I enjoyed reading this thread. It's clear that it's not possible to discuss a topic like the shekinah and Gauquelin without bringing everyone's beliefs into the picture and exploring the relation between belief and knowledge.

Some of you present astrology as belief, apart from science. When asked "Do you believe in astrology?" someone once responded "Do you believe in cat food?". But the two are not the same. Cat food is not a system. It's not as simple as that.

Is this belief a question of faith? Meaning that you must not abandon your faith in astrology or your life will be worse? I don't think any of us thinks that.

To Gauquelin, astrological belief is based on knowledge that must come from science, which implies some sort of research. In the past, this knowledge was deleloped through a process I'd like to call practical research, as contrasted to experimental research. Practical research is developed through case studies, comparisons, and consensus through discussions. It was a very slow inductive process. Gauquelin wanted to speed things up by applying the tools of modern science.

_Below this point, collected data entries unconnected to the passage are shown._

-- ==== Sys2Proof/Machine/Classifier.lean ====
section
/-! DEFINITION. The classifier: matching, and the CLS_ commands (R218 to R238). -/

namespace Sys2Proof.Machine

/- Power state of slices as commands and frames wake them (R485). -/

/-- A wake of a slice is counted by the state it leaves (R485). -/
def countWake (d : Dev) (n s : Nat) : Dev :=
  match (sliceOf d n s).pow with
  | .on => d
  | .retention => bump d n (slotSlice s cntSliceWakeRet) 1
  | .off => bump d n (slotSlice s cntSliceWakeOff) 1

/-- A wake cause: the slice is ON from now (R485). A package that does not hold the lease keeps its slices parked
(R654), and a parked die or thermal stop keeps them OFF (R489, R721). -/
def wakeSlice (d : Dev) (n s : Nat) : Dev :=
  if !isActive d || (dieOf d n).parked || d.thermal then d
  else onSlice (countWake d n s) n s fun x => { x with pow := .on, idleAt := d.now }

/-- The rules of a slice as it reads them: one with bad parity reads as invalid (R281). -/
def rulesOf (x : Die) (s : Nat) : List (Nat × Rule) :=
  (x.rules.filter fun e => e.1.1 == s && !parBad x 2 (s * 16384 + e.1.2)).map fun e => (e.1.2, e.2)

/-- The rule matches the key (R218). -/
def ruleHit (k : Nat) (r : Rule) : Bool := ((r.key ^^^ k) &&& r.mask) == 0

/-- The winning rule of a key in a slice: the valid match of the lowest index (R218). -/
def classify (x : Die) (s key : Nat) : Option (Nat × Rule) :=
  ((rulesOf x s).filter fun e => ruleHit key e.2).foldl (fun best e => match best with
    | some b => if e.1 < b.1 then some e else some b
    | none => some e) none

/- Fields of ACTION (R219). -/
def actDisp (a : Nat) : Nat := bitsOf a 0 3
def actRing (a : Nat) : Nat := bitsOf a 3 4
def actTc (a : Nat) : Option Nat := if bitOf a 7 then some (bitsOf a 8 3) else none
def actPol (a : Nat) : Option Nat := if bitOf a 11 then some (bitsOf a 12 14) else none
def actMir (a : Nat) : Option Nat := if bitOf a 26 then some (bitsOf a 27 4) else none
def actCnt (a : Nat) : Option Nat := if bitOf a 31 then some (bitsOf a 32 20) else none
def actVe (a : Nat) : Nat := bitsOf a 52 12

/- CLS_RULE_SET (R222, R223, R235). -/

/-- The rule of a 128-byte rule record (R234). -/
def ruleOfRecord (r : List Byte) : Rule :=
  let r := padTo 128 r
  { key := ofLe (slice r 0 60), mask := ofLe (slice r 60 60), action := ofLe (slice r 120 8) }

def ruleBytes (r : Rule) : List Byte := leBytes 60 r.key ++ leBytes 60 r.mask ++ leBytes 8 r.action

/-- The record may be stored (R235). -/
def ruleBad (t : Tables) (r : Rule) : Bool :=
  let a := r.action
  let cnt := bitsOf a 32 20
  (r.key &&& r.mask) != r.key || actDisp a ≥ 6
    || (bitOf a 31 && (cnt % 2 == 1 || decide (cnt ≥ generalCounters)))
    || (actDisp a == 2 && !(veOf t (actVe a)).valid)

/-- CLS_RULE_SET writes the named slices of the named dies among `l`, in ascending order, and wakes a slice for the
write only (R223, R485). -/
def applyClsRuleSet (l : List Nat) (p : BitVec 384) (record : List Byte) (d : Dev) : Dev :=
  let i := bitsOf (pf p 2 2) 0 14
  let valid := bitOf (pf p 4 1) 0
  shadowed (fun d => ((bitList 8 (pf p 0 1)).filter l.contains).foldl (fun d n =>
    (bitList 4 (pf p 1 1)).foldl (fun d s =>
      onDie (countWake d n s) n fun x => parGood { x with
        rules := if valid then kput x.rules (s, i) (ruleOfRecord record) else kdel x.rules (s, i) } 2 (s * 16384 + i)) d)
    d) d

def specClsRuleSet (d : Dev) (p : BitVec 384) (record : List Byte) : CmdSpec :=
  let valid := bitOf (pf p 4 1) 0
  { opcode := 0x0501, kind := .w, keepers := 0 :: bitList 8 (pf p 0 1), record := record,
    checks := [ckMask d 0 (pf p 0 1), resv p 1 1 0xF0, badIf 1 (pf p 1 1 % 16 == 0), resv p 2 2 0xC000, resv p 4 1 0xFE,
      resB p 5 3, ckAlign 8 64 (pf p 8 8), badIf 8 (valid && ruleBad d.master (ruleOfRecord record))],
    run := fun d => (applyClsRuleSet (aliveDies d) p record d, {}) }

def execClsRuleSet (c : Cmd) (record : List Byte) (s : State) : Host.Outcome State Fault Refusal :=
  onDev s fun d => runCmd (specClsRuleSet d c.params record) c d

/-- CLS_RULE_GET writes the stored record to host memory and answers VALID (R234). -/
def specClsRuleGet (via : Nat) (d : Dev) (p : BitVec 384) : CmdSpec :=
  let n := pf p 0 1
  let s := pf p 1 1
  let i := bitsOf (pf p 2 2) 0 14
  { opcode := 0x0502, kind := .r, any := true, keepers := [n],
    checks := [ckDie d 0 n, badIf 1 (s > 3), resv p 2 2 0xC000, resB p 4 4, ckAlign 8 64 (pf p 8 8)],
    run := fun d =>
      let r := kget? (dieOf d n).rules (s, i)
      (hostWrite d via .pf0 (pf p 8 8) (ruleBytes (r.getD ⟨0, 0, 0⟩)), okResult (leBytes 1 (atBit 0 r.isSome))) }

def execClsRuleGet (c : Cmd) (s : State) : Host.Outcome State Fault Refusal :=
  onDev s fun d => runCmd (specClsRuleGet c.die d c.params) c d

/- CLS_PORT_SET (R211, R236). -/

/-- Actions allowed for the seven failure kinds, in the order of R211. -/
def actionsAllowed : List (List Nat) := [[0, 1], [0, 1, 2, 3], [0, 1, 2, 3], [2, 3], [2, 3], [0, 1], [0, 1, 2, 3]]

/-- The action byte of failure kind `k` may be stored: an allowed code, and a ring only with PUNT_HOST (R234, R236). -/
def actionByteOk (k b : Nat) : Bool :=
  (actionsAllowed.getD k []).contains (b % 8) && !bitOf b 3 && (b % 8 == 2 || b / 16 == 0)

def specClsPortSet (d : Dev) (p : BitVec 384) : CmdSpec :=
  let port := pf p 0 2
  { opcode := 0x0503, kind := .w, keepers := [0, dieOfPort port],
    checks := [ckPort d 0 port, resv p 2 1 0xF8, resB p 3 1, resB p 7 1]
      ++ ((List.range 7).map fun k => badIf (8 + k) (!actionByteOk k (pf p (8 + k) 1))) ++ [resB p 15 1],
    run := fun d => (onPort d port fun q => { q with set := { q.set with
      tcDefault := bitsOf (pf p 2 1) 0 3
      pcpMap := (List.range 8).map fun k => bitsOf (pf p 4 3) (3 * k) 3
      actions := (List.range 7).map fun k => pf p (8 + k) 1 } }, {}) }

def execClsPortSet (c : Cmd) (s : State) : Host.Outcome State Fault Refusal :=
  onDev s fun d => runCmd (specClsPortSet d c.params) c d

/-- CLS_PARSER_SET (R231, R234). -/
def specClsParserSet (d : Dev) (p : BitVec 384) : CmdSpec :=
  let vx := pf p 0 2
  let gn := pf p 2 2
  { opcode := 0x0504, kind := .w, keepers := aliveDies d,
    checks := [badIf 2 (gn == vx || gn == 319), resB p 4 4,
      let homes := (List.range 8).map fun n => ckDie d 8 (pf p (8 + n) 1)
      ⟨8, homes.any (·.unsup), homes.any (·.bad)⟩],
    run := fun d => (onTables d fun t => { t with
      vxlanPort := vx
      genevePort := gn
      puntHome := (List.range 8).map fun n => (n, pf p (8 + n) 1) }, {}) }

def execClsParserSet (c : Cmd) (s : State) : Host.Outcome State Fault Refusal :=
  onDev s fun d => runCmd (specClsParserSet d c.params) c d

/- CLS_UDF_SET (R237). -/

def udfOfParams (p : BitVec 384) : Udf :=
  { mode := pf p 1 1, matchKind := pf p 2 1, anchor := pf p 3 1, matchValue := pf p 4 2, lenFixed := pf p 6 1,
    lenOff := pf p 7 1, lenMask := pf p 8 1, lenShift := pf p 9 1, lenMul := pf p 10 1, lenAdd := pf p 11 1,
    nextKind := pf p 12 1, nextOff := pf p 13 1, capOff := pf p 14 1 }

/-- The anchor names a header and an instance (R234). -/
def anchorOk (a : Nat) : Bool := (anchorKind (a % 16)).isSome && (a / 16 % 4 == 1 || a / 16 % 4 == 2) && decide (a < 64)

/-- CLS_UDF_SET (R234, R237). With MODE 0 the fields of both modes must be 0, and CAP_OFF, which neither mode alone has, is
judged by its range (DESIGN CHOICE, log 58). -/
def specClsUdfSet (d : Dev) (p : BitVec 384) : CmdSpec :=
  let mode := pf p 1 1
  let hdr := mode == 1
  let rng := fun off ok => badIf off (if hdr then !ok else pf p off 1 != 0)
  { opcode := 0x0505, kind := .w, keepers := aliveDies d,
    checks := [resv p 0 1 0xFC, badIf 1 (mode > 2), rng 2 (decide (pf p 2 1 ≤ 2)),
      badIf 3 (if mode = 2 then !anchorOk (pf p 3 1) else pf p 3 1 != 0), badIf 4 (!hdr && pf p 4 2 != 0),
      rng 6 (decide (4 ≤ pf p 6 1) && decide (pf p 6 1 ≤ 252)), rng 7 true, rng 8 true, rng 9 (decide (pf p 9 1 ≤ 7)),
      rng 10 ([1, 2, 4, 8].contains (pf p 10 1)), rng 11 true, rng 12 (decide (pf p 12 1 ≤ 2)), rng 13 true,
      badIf 14 (pf p 14 1 > 252), resB p 15 1],
    run := fun d => (onTables d fun t => { t with udfs := kput t.udfs (bitsOf (pf p 0 1) 0 2) (udfOfParams p) }, {}) }

def execClsUdfSet (c : Cmd) (s : State) : Host.Outcome State Fault Refusal :=
  onDev s fun d => runCmd (specClsUdfSet d c.params) c d

/-- CLS_PUNT_RING_SET (R234, R238). -/
def specClsPuntRingSet (d : Dev) (p : BitVec 384) : CmdSpec :=
  let n := pf p 0 1
  let r := pf p 1 1
  let log2 := pf p 2 1
  { opcode := 0x0506, kind := .w, keepers := [0, n],
    checks := [ckDie d 0 n, resv p 1 1 0x70, badIf 2 (decide (log2 < 8) || decide (log2 > 16)), resB p 3 5,
      ckAlign 8 4096 (pf p 8 8), ckAlign 16 4096 (pf p 16 8), ckAlign 24 4096 (pf p 24 8),
      ckAlign 32 4096 (pf p 32 8)],
    run := fun d => (setPRing d n (.punt (bitsOf r 0 4)) (bitOf r 7) log2 0 (pf p 8 8) (pf p 16 8) (pf p 24 8)
      (pf p 32 8), {}) }

def execClsPuntRingSet (c : Cmd) (s : State) : Host.Outcome State Fault Refusal :=
  onDev s fun d => runCmd (specClsPuntRingSet d c.params) c d

end Sys2Proof.Machine
end

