/-- A frame begins on a port (R25, R26, R35, R139): its record is made and it joins the ingress queue, or it is dropped
at once. `stamp` is its receive timestamp. -/
def beginFrame (d : Dev) (p : Nat) (stamp : Int × List Nat) (f : Frame) : Nat × Dev :=
  let n := dieOfPort p
  let s := sliceOfPort p
  let x := addFrame d { f with port := p, die := n, rxAt := stamp.1, rxNs := stamp.2, laneIn := laneCode d p, stage := if pipelined d p then .ingress else .gone }
  let d := onPort x.2 p fun q => { q with lastRx := d.now }
  if isSpindle d p && !(portOf d p).roleSeen then
    (x.1, onFrame (dropFrame d x.1 drRxFraming) x.1 fun f => { f with counted := true })
  else if !pipelined d p then (x.1, d)
  else if portEntries d n s p ≥ 1024 || (sliceOf d n s).queue.length ≥ 4096 then (x.1, dropFrame d x.1 drIngressOverrun)
  else (x.1, onSlice d n s fun y => { y with queue := y.queue ++ [x.1], idleAt := d.now })

/- The end of a frame. -/

/-- The tail checks of a frame whose last byte has arrived after its parsing (R204, R208, R213, R214). -/
def tailCheck (d : Dev) (i : Nat) : Dev :=
  let f := frameOf d i
  let present := sizeOf' f - 4
  let conflict := f.parsed.tailBad.any fun c => c.1 == 0 && decide (present < c.2)
  let trailer := f.parsed.tailBad.any fun c => c.1 == 1 && decide (c.2 < present)
  let d := if conflict && !bitOf f.parsed.pflags 14 then bumpPort d f.port cntLenConflict 1 else d
  let d := if trailer then bumpPort d f.port cntLenTrailer 1 else d
  if f.dropped then d
  else if conflict && f.acts.getD 0 0 % 8 == 1 then badFrame d i drLenConflict 3
  else if trailer && f.acts.getD 5 0 % 8 == 1 then badFrame d i drLenConflict 5
  else d

/-- The host copies of a frame receive its bytes and join the slow path (R220, R226). -/
def endHostCopies (d : Dev) (i : Nat) : Dev :=
  let f := frameOf d i
  ((mirrorsOf d i).filter fun c => c.kind == .copyHost && c.len.isNone).foldl (fun d c =>
    joinSlow (onFrame d c.id fun c => { c with bytes := f.bytes, len := f.len, endAt := f.endAt, good := true }) c.id) d

/-- A frame has ended and passed the checks of R116 or R404. A peer frame waits for the Keeper (R158). Of any other: its tail checks, its reception counts, step 6 when it
waited, its copies, its streams and the slow path follow. A package that announces STANDBY when the frame ends drops it,
also one that began before (R140). -/
def frameEnded (d : Dev) (i : Nat) : Dev :=
  let d := onFrame d i fun f => { f with good := true, endAt := d.now }
  let f := frameOf d i
  if isPeerPort d f.port then
    settle (onFrame { d with ha := { d.ha with inbox := d.ha.inbox ++ [f.bytes] } } i fun f =>
      { f with dropped := true, counted := true }) i
  else if f.stage == .gone && !f.dropped then dropFrame d i drRoleStandby
  else if roleSent d != 0 && !f.dropped then settle (badFrame d i drRoleStandby 5) i
  else
    let d := tailCheck (countReceived d i) i
    let f := frameOf d i
    if !f.good then d
    else
      let d := endHostCopies (judgeMirrors (endMirrors (countRuleBytes d f) i) i) i
      let d := if f.dropped then d
        else if f.stage == .police then policeFrame d i
        else if f.stage == .slow then joinSlow d i
        else if f.stage == .admitted then settleSpill (endStreams d i) i
        else d
      settle (countReceived d i) i

/-- Reception of a frame ends badly: it is dropped, or found bad, under one reason (R114 to R118, R404). -/
def failFrame (d : Dev) (i reason code : Nat) : Dev :=
  let d := onFrame d i fun f => { f with len := some f.bytes.length }
  settle (badFrame d i reason code) i

/-- Bytes are appended to a frame: further cells are requested and copies whose length becomes known are judged (R309,
R733). -/
def appendBytes (d : Dev) (i : Nat) (l : List Byte) : Dev :=
  let d := onFrame d i fun f => { f with bytes := f.bytes ++ l }
  let f := frameOf d i
  let d := advanceStreams (if f.passed3 then askCells d i else d) i
  if f.stage == .admitted then judgeMirrors d i else d

/-- The frame check sequence of a frame is right (R104). -/
def fcsOk (l : List Byte) : Bool := ofLe (l.drop (l.length - 4)) == crc32 (l.take (l.length - 4))

/-- The received FCS is the complement of the CRC-32 (R404). -/
def fcsStomped (l : List Byte) : Bool := ofLe (l.drop (l.length - 4)) == crc32 (l.take (l.length - 4)) ^^^ 0xFFFFFFFF

/- Blocks of a Spindle port (R114). -/

/-- A port takes part in receiving: its link is UP and its receiver is on. In L2 it is on during the check window of the
exit, and for the rest of a frame that began before it turned off (R73, R77, R78). -/
def receiving (d : Dev) (p : Nat) : Bool :=
  let q := portOf d p
  isSpindle d p && portUp d p && (q.power != .l2 || q.phase == .l2Check || q.rx == .inFrame)

/-- The receiver of a port whose link is UP is on: in L2 while it retrains and is checked on the exit, and for the rest of a
frame that began before it turned off (R73, R77, R78). -/
def rxOn (d : Dev) (p : Nat) : Bool :=
  let q := portOf d p
  q.power != .l2 || q.phase == .l2Train || q.phase == .l2Check || q.rx == .inFrame

/-- A port in bring-up or in quarantine has its receiver on, though it processes no frame (R57, R85). -/
def hears (d : Dev) (p : Nat) : Bool :=
  let l := (portOf d p).link
  isSpindle d p && alive d (dieOfPort p) && (l == .seek || l == .stepping || l == .quarantine)

/-- The stream of a port advances by a block (R98). -/
def nextBlock (d : Dev) (p : Nat) : Dev :=
  let w := max 1 (portOf d p).conf.width
  onPort d p fun q => { q with rxBlk := (q.rxBlk + 1) % w, rxRow := if q.rxBlk + 1 ≥ w then q.rxRow + 1 else q.rxRow }

/-- A block that arrives on a port that processes no frame (R70, R85). -/
def passBlock (d : Dev) (p : Nat) : Dev := if hears d p then nextBlock d p else d

/-- A row of ordered sets that arrives on a port that processes none is a row of its lanes like any other (R70, R85). -/
def passRow (d : Dev) (p : Nat) : Dev :=
  if hears d p then onPort d p fun q => { q with rxRow := q.rxRow + 1, rxBlk := 0 } else d

/-- Every block of a port advances its stream and wakes its slice (R98, R485). -/
def blockSeen (d : Dev) (p : Nat) : Dev :=
  let d := if (sliceOf d (dieOfPort p) (sliceOfPort p)).pow == .on then d else wakeSlice d (dieOfPort p) (sliceOfPort p)
  nextBlock d p

/-- The lane of a port whose HELLO carries LANE index `i`; before a HELLO has, the lane at that place (R54, R98). -/
def laneAt (d : Dev) (p i : Nat) : Nat :=
  ((portLanes d p).find? fun l => (laneOf d l).helloAt.isSome && bitsOf (laneOf d l).hello.toNat 0 3 == i).getD (p + i)

/-- The lane that carries the next block of a port's stream (R98). -/
def blockLane (d : Dev) (p : Nat) : Nat := laneAt d p (portOf d p).rxBlk

def setRx (d : Dev) (p : Nat) (st : RxSt) (f : Option Nat) : Dev := onPort d p fun q => { q with rx := st, rxFrame := f }

/-- The frame that a port is receiving, when it is in state IN, is broken off as DR_RX_FRAMING, and so is one held in the
MAC (R114, R118, R404). -/
def breakFrame (d : Dev) (p : Nat) : Dev :=
  let q := portOf d p
  let d := match q.macHold with
    | some h => countDrop (onPort d p fun q => { q with macHold := none }) (dieOfPort p) (some p) none drRxFraming h.2.length
    | none => d
  match q.rx, q.rxFrame with
  | .inFrame, some i => failFrame (setRx d p .out none) i drRxFraming 3
  | _, _ => d

/-- An IDLE block (R114). -/
def execRxIdleBlock (port : Nat) (s : State) : Host.Outcome State Fault Refusal :=
  onDev s fun d => if !receiving d port then passBlock d port else setRx (breakFrame (blockSeen d port) port) port .out none

/-- A START block (R108, R114). A quarantined port counts the frame start as one drop (R85). -/
def execRxStartBlock (port : Nat) (header : BitVec 56) (s : State) : Host.Outcome State Fault Refusal :=
  onDev s fun d =>
    if isSpindle d port && (portOf d port).link == .quarantine && alive d (dieOfPort port) then
      let d := passBlock d port
      if hcrcOk header then countDrop d (dieOfPort port) (some port) none drQuarantine 0 else d
    else if !receiving d port then passBlock d port
    else
      let lane := blockLane d port
      let d := blockSeen (breakFrame d port) port
      if !hcrcOk header then setRx (bumpPort d port cntRxHdrBad 1) port .discard none
      else
        let h := header.toNat
        let req := bitOf h 15
        let x := beginFrame d port (rxStamp d port lane)
          { ve := bitsOf h 0 12, tc := bitsOf h 12 3, tsReq := req, tsId := if req then bitsOf h 16 16 else 0 }
        setRx x.2 port .inFrame (some x.1)

/-- A DATA block (R114, R115). -/
def execRxDataBlock (port : Nat) (data : BitVec 64) (s : State) : Host.Outcome State Fault Refusal :=
  onDev s fun d =>
    if !receiving d port then passBlock d port
    else
      let d := blockSeen d port
      let q := portOf d port
      match q.rx, q.rxFrame with
      | .out, _ => bumpPort d port cntRxStray 1
      | .inFrame, some i =>
        let d := appendBytes d i (leBytes 8 data.toNat)
        if (frameOf d i).bytes.length ≥ 9729 then failFrame (setRx d port .discard none) i drRxFraming 3 else d
      | _, _ => d

/-- A terminate block Tk (R114 to R116). -/
def execRxTerminateBlock (port : Nat) (k : Nat) (data : BitVec 56) (s : State) : Host.Outcome State Fault Refusal :=
  onDev s fun d =>
    if !receiving d port || k ≥ 8 then passBlock d port
    else
      let d := blockSeen d port
      let q := portOf d port
      match q.rx, q.rxFrame with
      | .out, _ => bumpPort d port cntRxStray 1
      | .inFrame, some i =>
        let d := appendBytes (setRx d port .out none) i (leBytes k data.toNat)
        let l := (frameOf d i).bytes
        let d := onFrame d i fun f => { f with len := some l.length }
        if l.length ≥ 9729 || l.length < 64 then failFrame d i drRxFraming 3
        else if !fcsOk l then failFrame d i drRxFcs 1
        else frameEnded d i
      | _, _ => setRx d port .out none

/-- A STOMP block (R113, R114). -/
def execRxStompBlock (port : Nat) (_reason : BitVec 8) (s : State) : Host.Outcome State Fault Refusal :=
  onDev s fun d =>
    if !receiving d port then passBlock d port
    else
      let d := bumpPort (blockSeen d port) port cntStompRx 1
      let q := portOf d port
      match q.rx, q.rxFrame with
      | .out, _ => bumpPort d port cntRxStray 1
      | .inFrame, some i => failFrame (setRx d port .out none) i drRxStomp 5
      | _, _ => setRx d port .out none

/-- A bad block breaks the frame being received (R114). -/
def badBlock (d : Dev) (p : Nat) (inFec : Bool) : Dev :=
  let d := bumpPort (blockSeen d p) p cntRxBadBlock 1
  let q := portOf d p
  match q.rx, q.rxFrame with
  | .inFrame, some i => if inFec then failFrame (setRx d p .discard none) i drRxFec 2
      else failFrame (setRx d p .discard none) i drRxFraming 3
  | _, _ => d

/- Ethernet frames (R404, R427). -/

/-- The checks of an Ethernet frame at its end, in the order of R404; the complemented FCS is counted whatever the
reason. -/
def ethEnded (d : Dev) (i : Nat) (err : EthErr) : Dev :=
  let f := frameOf d i
  let d := if fcsStomped f.bytes then bumpPort d f.port cntStompRx 1 else d
  let d := onFrame d i fun f => { f with len := some f.bytes.length }
  if err == .framing || f.bytes.length > 9728 then failFrame d i drRxFraming 3
  else if err == .fec then failFrame d i drRxFec 2
  else if !fcsOk f.bytes then failFrame d i drRxFcs 1
  else frameEnded d i

/-- A number of quanta of 512 bit times of the port in time units (R429). -/
def quantaTime (d : Dev) (p k : Nat) : Nat := ceilDiv (k * 512 * 12500) (max 1 (payloadGbps d p * 1000))

/-- A MAC control frame ends in the MAC: it is counted, and acted on as PAUSE or PFC under FC_MODE (R427 to R430). It
takes effect at once, within the bound of R430. -/
def macControl (d : Dev) (port : Nat) (bytes : List Byte) : Dev :=
  let d := bumpPort (blockSeen d port) port cntPauseRx 1
  let set := (portOf d port).set
  let op := be bytes 14 2
  let until' := fun k => d.now + quantaTime d port k
  if op == 1 && set.fcMode == 1 then
    stallCheck (onPort d port fun q =>
      (List.range 8).foldl (fun q c => setPaused q c (until' (be bytes 16 2)) d.now) q) port
  else if op == 0x0101 && set.fcMode == 2 then
    stallCheck (onPort d port fun q =>
      (bitList 8 (be bytes 16 2 % 256)).foldl
        (fun q c => setPaused q c (until' (be bytes (18 + 2 * c) 2)) d.now) q) port
  else d

/-- A whole MAC control frame that passes the checks of R404 (R427). -/
def isMacControl (bytes : List Byte) : Bool := be bytes 12 2 == 0x8808 && fcsOk bytes && decide (bytes.length ≤ 9728)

How do we know someting in astrology? How do we assure ourselves that that knowledge is valid and that we can trust it and believe in it? What we do is we sample our experience and share with ohters. In other words, we need to do science at some level. That is what we are doing right here. At least this is one component of astrology's practical research.

Gauquelin was a good astrologer and he knew what to look for. He tested for many things and was many times disappointed. Eventually he found something that supports astrology and is replicable. There's no turning back from this point onward because one of the keys has already unlocked a door. Yes, this approach is reductionist, but that's probably the way our brains are made. Astrology does not need to be severely reductionist because modern science accepts fuzzy logic.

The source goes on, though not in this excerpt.